What needs to be done
The answer must consist of every record below, transcribed exactly.

Input records
━━━

-- ==== Sys2Proof/Decode.lean ====
section
/-! DEFINITION. Decoding and encoding the elements (R97, `opcode_table.json`). Bits are carried right-aligned in a 32-bit
word; an element of a narrower slot is the word's low bits. The only illegal encoding is a tag byte other than 0xA0 (R98);
every other pattern of every slot is defined (R99). -/

namespace Sys2Proof

/-- Why a decode is refused. `badTag`: the byte at the tag position is not 0xA0 (R98); the engine then takes the exception
`CorruptStream(BAD_TAG)` (R167). -/
inductive Reject where
  | badTag
  deriving DecidableEq, Repr

/-- The four selectors (R85, format `F-SEL`). -/
def decodeSelector (v : BitVec 2) : Instr :=
  match v.toNat with
  | 0 => .grpZ
  | 1 => .grpB2
  | 2 => .grpB4
  | _ => .grpB8

/-- The four 2-bit codes (R115, format `F-CODE2`). -/
def decodeCode2 (v : BitVec 2) : Instr :=
  match v.toNat with
  | 0 => .c2Lit0
  | 1 => .c2Lit1
  | 2 => .c2Lit2
  | _ => .c2Esc

/-- The sixteen 4-bit codes (R115, format `F-CODE4`). -/
def decodeCode4 (v : BitVec 4) : Instr :=
  match v.toNat with
  | 0 => .c4Lit0
  | 1 => .c4Lit1
  | 2 => .c4Lit2
  | 3 => .c4Lit3
  | 4 => .c4Lit4
  | 5 => .c4Lit5
  | 6 => .c4Lit6
  | 7 => .c4Lit7
  | 8 => .c4Lit8
  | 9 => .c4Lit9
  | 10 => .c4Lit10
  | 11 => .c4Lit11
  | 12 => .c4Lit12
  | 13 => .c4Lit13
  | 14 => .c4Lit14
  | _ => .c4Esc

/-- A residual by its bit 0 (R94, format `F-RESID`). -/
def decodeResidual (v : Byte) : Instr :=
  if v.extractLsb' 0 1 = 0#1 then .zzPos (v.extractLsb' 1 7) else .zzNeg (v.extractLsb' 1 7)

/-- A value written to CTRL by its bits 1:0 (R29, format `F-CTRL`). -/
def decodeCtrl (w : Word) : Instr :=
  match (w.extractLsb' 0 2).toNat with
  | 0 => .cmdNone (w.extractLsb' 2 30)
  | 1 => .cmdStart (w.extractLsb' 2 30)
  | 2 => .cmdClear (w.extractLsb' 2 30)
  | _ => .cmdRsvd (w.extractLsb' 2 30)

/-- The element that bits `w` are at position `p` (R97). Total: it refuses a wrong tag, by name, and nothing else. -/
def decode (p : Slot) (w : Word) : Except Reject Instr :=
  match p with
  | .tag => if w.setWidth 8 = Config.tag then .ok .tag else .error .badTag
  | .header =>
    .ok (.hdr (w.extractLsb' 0 2) (w.extractLsb' 2 2) (w.extractLsb' 4 2) (w.extractLsb' 6 2))
  | .selector => .ok (decodeSelector (w.setWidth 2))
  | .pack2 =>
    .ok (.pack2 (w.extractLsb' 6 2) (w.extractLsb' 4 2) (w.extractLsb' 2 2) (w.extractLsb' 0 2))
  | .pack4 => .ok (.pack4 (w.extractLsb' 4 4) (w.extractLsb' 0 4))
  | .code2 => .ok (decodeCode2 (w.setWidth 2))
  | .code4 => .ok (decodeCode4 (w.setWidth 4))
  | .overflow => .ok (.ovf (w.setWidth 8))
  | .raw => .ok (.raw (w.setWidth 8))
  | .snapshot => .ok (.snap (w.setWidth 8))
  | .residual => .ok (decodeResidual (w.setWidth 8))
  | .ctrl => .ok (decodeCtrl w)

/-- The bits of an element, right-aligned (the pattern column of R97). -/
def encode : Instr → Word
  | .tag => 0xA0#32
  | .hdr a b c d => (d ++ c ++ b ++ a).setWidth 32
  | .grpZ => 0b00#32
  | .grpB2 => 0b01#32
  | .grpB4 => 0b10#32
  | .grpB8 => 0b11#32
  | .pack2 a b c d => (a ++ b ++ c ++ d).setWidth 32
  | .pack4 a b => (a ++ b).setWidth 32
  | .c2Lit0 => 0b00#32
  | .c2Lit1 => 0b01#32
  | .c2Lit2 => 0b10#32
  | .c2Esc => 0b11#32
  | .c4Lit0 => 0b0000#32
  | .c4Lit1 => 0b0001#32
  | .c4Lit2 => 0b0010#32
  | .c4Lit3 => 0b0011#32
  | .c4Lit4 => 0b0100#32
  | .c4Lit5 => 0b0101#32
  | .c4Lit6 => 0b0110#32
  | .c4Lit7 => 0b0111#32
  | .c4Lit8 => 0b1000#32
  | .c4Lit9 => 0b1001#32
  | .c4Lit10 => 0b1010#32
  | .c4Lit11 => 0b1011#32
  | .c4Lit12 => 0b1100#32
  | .c4Lit13 => 0b1101#32
  | .c4Lit14 => 0b1110#32
  | .c4Esc => 0b1111#32
  | .ovf v => v.setWidth 32
  | .raw v => v.setWidth 32
  | .snap v => v.setWidth 32
  | .zzPos m => (m ++ 0#1).setWidth 32
  | .zzNeg m => (m ++ 1#1).setWidth 32
  | .cmdNone r => r ++ 0b00#2
  | .cmdStart r => r ++ 0b01#2
  | .cmdClear r => r ++ 0b10#2
  | .cmdRsvd r => r ++ 0b11#2

/-- DESIGN CHOICE (log 10), safe: the position at which a bare word of the opcode table is read, since the table gives bits and
the machine recognises an element by its position first. A 32-bit word is a CTRL write; an 8-bit word equal to the tag is
the tag ("the fixed row is tried first", R97), any other is a residual, the one other 8-bit format with fixed bits; a
4-bit word is a code and a 2-bit word a selector. -/
def tableSlot (nbits w : Nat) : Option Slot :=
  if nbits = 32 then some .ctrl
  else if nbits = 8 then (if BitVec.ofNat 8 w = Config.tag then some .tag else some .residual)
  else if nbits = 4 then some .code4
  else if nbits = 2 then some .selector
  else none

/-- The element the decoder reads from a word of the opcode table, at the position `tableSlot` names. -/
def decodeTableWord (nbits w : Nat) : Option Instr :=
  match tableSlot nbits w with
  | none => none
  | some p => (decode p (BitVec.ofNat 32 w)).toOption

end Sys2Proof
end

━━━

Solution to the problem
-- ==== Sys2Proof/Decode.lean ====
section
/-! DEFINITION. Decoding and encoding the elements (R97, `opcode_table.json`). Bits are carried right-aligned in a 32-bit
word; an element of a narrower slot is the word's low bits. The only illegal encoding is a tag byte other than 0xA0 (R98);
every other pattern of every slot is defined (R99). -/

namespace Sys2Proof

/-- Why a decode is refused. `badTag`: the byte at the tag position is not 0xA0 (R98); the engine then takes the exception
`CorruptStream(BAD_TAG)` (R167). -/
inductive Reject where
  | badTag
  deriving DecidableEq, Repr

/-- The four selectors (R85, format `F-SEL`). -/
def decodeSelector (v : BitVec 2) : Instr :=
  match v.toNat with
  | 0 => .grpZ
  | 1 => .grpB2
  | 2 => .grpB4
  | _ => .grpB8

/-- The four 2-bit codes (R115, format `F-CODE2`). -/
def decodeCode2 (v : BitVec 2) : Instr :=
  match v.toNat with
  | 0 => .c2Lit0
  | 1 => .c2Lit1
  | 2 => .c2Lit2
  | _ => .c2Esc

/-- The sixteen 4-bit codes (R115, format `F-CODE4`). -/
def decodeCode4 (v : BitVec 4) : Instr :=
  match v.toNat with
  | 0 => .c4Lit0
  | 1 => .c4Lit1
  | 2 => .c4Lit2
  | 3 => .c4Lit3
  | 4 => .c4Lit4
  | 5 => .c4Lit5
  | 6 => .c4Lit6
  | 7 => .c4Lit7
  | 8 => .c4Lit8
  | 9 => .c4Lit9
  | 10 => .c4Lit10
  | 11 => .c4Lit11
  | 12 => .c4Lit12
  | 13 => .c4Lit13
  | 14 => .c4Lit14
  | _ => .c4Esc

/-- A residual by its bit 0 (R94, format `F-RESID`). -/
def decodeResidual (v : Byte) : Instr :=
  if v.extractLsb' 0 1 = 0#1 then .zzPos (v.extractLsb' 1 7) else .zzNeg (v.extractLsb' 1 7)

/-- A value written to CTRL by its bits 1:0 (R29, format `F-CTRL`). -/
def decodeCtrl (w : Word) : Instr :=
  match (w.extractLsb' 0 2).toNat with
  | 0 => .cmdNone (w.extractLsb' 2 30)
  | 1 => .cmdStart (w.extractLsb' 2 30)
  | 2 => .cmdClear (w.extractLsb' 2 30)
  | _ => .cmdRsvd (w.extractLsb' 2 30)

/-- The element that bits `w` are at position `p` (R97). Total: it refuses a wrong tag, by name, and nothing else. -/
def decode (p : Slot) (w : Word) : Except Reject Instr :=
  match p with
  | .tag => if w.setWidth 8 = Config.tag then .ok .tag else .error .badTag
  | .header =>
    .ok (.hdr (w.extractLsb' 0 2) (w.extractLsb' 2 2) (w.extractLsb' 4 2) (w.extractLsb' 6 2))
  | .selector => .ok (decodeSelector (w.setWidth 2))
  | .pack2 =>
    .ok (.pack2 (w.extractLsb' 6 2) (w.extractLsb' 4 2) (w.extractLsb' 2 2) (w.extractLsb' 0 2))
  | .pack4 => .ok (.pack4 (w.extractLsb' 4 4) (w.extractLsb' 0 4))
  | .code2 => .ok (decodeCode2 (w.setWidth 2))
  | .code4 => .ok (decodeCode4 (w.setWidth 4))
  | .overflow => .ok (.ovf (w.setWidth 8))
  | .raw => .ok (.raw (w.setWidth 8))
  | .snapshot => .ok (.snap (w.setWidth 8))
  | .residual => .ok (decodeResidual (w.setWidth 8))
  | .ctrl => .ok (decodeCtrl w)

/-- The bits of an element, right-aligned (the pattern column of R97). -/
def encode : Instr → Word
  | .tag => 0xA0#32
  | .hdr a b c d => (d ++ c ++ b ++ a).setWidth 32
  | .grpZ => 0b00#32
  | .grpB2 => 0b01#32
  | .grpB4 => 0b10#32
  | .grpB8 => 0b11#32
  | .pack2 a b c d => (a ++ b ++ c ++ d).setWidth 32
  | .pack4 a b => (a ++ b).setWidth 32
  | .c2Lit0 => 0b00#32
  | .c2Lit1 => 0b01#32
  | .c2Lit2 => 0b10#32
  | .c2Esc => 0b11#32
  | .c4Lit0 => 0b0000#32
  | .c4Lit1 => 0b0001#32
  | .c4Lit2 => 0b0010#32
  | .c4Lit3 => 0b0011#32
  | .c4Lit4 => 0b0100#32
  | .c4Lit5 => 0b0101#32
  | .c4Lit6 => 0b0110#32
  | .c4Lit7 => 0b0111#32
  | .c4Lit8 => 0b1000#32
  | .c4Lit9 => 0b1001#32
  | .c4Lit10 => 0b1010#32
  | .c4Lit11 => 0b1011#32
  | .c4Lit12 => 0b1100#32
  | .c4Lit13 => 0b1101#32
  | .c4Lit14 => 0b1110#32
  | .c4Esc => 0b1111#32
  | .ovf v => v.setWidth 32
  | .raw v => v.setWidth 32
  | .snap v => v.setWidth 32
  | .zzPos m => (m ++ 0#1).setWidth 32
  | .zzNeg m => (m ++ 1#1).setWidth 32
  | .cmdNone r => r ++ 0b00#2
  | .cmdStart r => r ++ 0b01#2
  | .cmdClear r => r ++ 0b10#2
  | .cmdRsvd r => r ++ 0b11#2

/-- DESIGN CHOICE (log 10), safe: the position at which a bare word of the opcode table is read, since the table gives bits and
the machine recognises an element by its position first. A 32-bit word is a CTRL write; an 8-bit word equal to the tag is
the tag ("the fixed row is tried first", R97), any other is a residual, the one other 8-bit format with fixed bits; a
4-bit word is a code and a 2-bit word a selector. -/
def tableSlot (nbits w : Nat) : Option Slot :=
  if nbits = 32 then some .ctrl
  else if nbits = 8 then (if BitVec.ofNat 8 w = Config.tag then some .tag else some .residual)
  else if nbits = 4 then some .code4
  else if nbits = 2 then some .selector
  else none

/-- The element the decoder reads from a word of the opcode table, at the position `tableSlot` names. -/
def decodeTableWord (nbits w : Nat) : Option Instr :=
  match tableSlot nbits w with
  | none => none
  | some p => (decode p (BitVec.ofNat 32 w)).toOption

end Sys2Proof
end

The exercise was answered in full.